Provided data —
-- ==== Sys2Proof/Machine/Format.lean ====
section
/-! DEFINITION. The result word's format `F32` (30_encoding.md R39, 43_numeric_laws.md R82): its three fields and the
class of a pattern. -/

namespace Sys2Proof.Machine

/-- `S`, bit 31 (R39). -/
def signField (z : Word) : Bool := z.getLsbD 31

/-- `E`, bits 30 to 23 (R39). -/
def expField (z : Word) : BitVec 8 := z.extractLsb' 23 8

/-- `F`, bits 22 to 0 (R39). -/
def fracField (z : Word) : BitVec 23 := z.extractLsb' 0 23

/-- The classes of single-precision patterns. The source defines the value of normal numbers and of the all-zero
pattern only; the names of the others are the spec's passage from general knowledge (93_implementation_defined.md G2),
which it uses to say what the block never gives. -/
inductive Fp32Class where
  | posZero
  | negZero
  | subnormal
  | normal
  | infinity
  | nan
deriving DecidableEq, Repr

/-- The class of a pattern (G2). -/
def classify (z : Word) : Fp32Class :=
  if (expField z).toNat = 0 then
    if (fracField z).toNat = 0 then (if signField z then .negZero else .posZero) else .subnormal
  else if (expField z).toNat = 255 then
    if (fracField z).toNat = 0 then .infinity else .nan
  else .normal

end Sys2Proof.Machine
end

Directions for this task — Using the records above, report the number of lines that include the string "fracField", with nothing added.

Solution to this problem — 3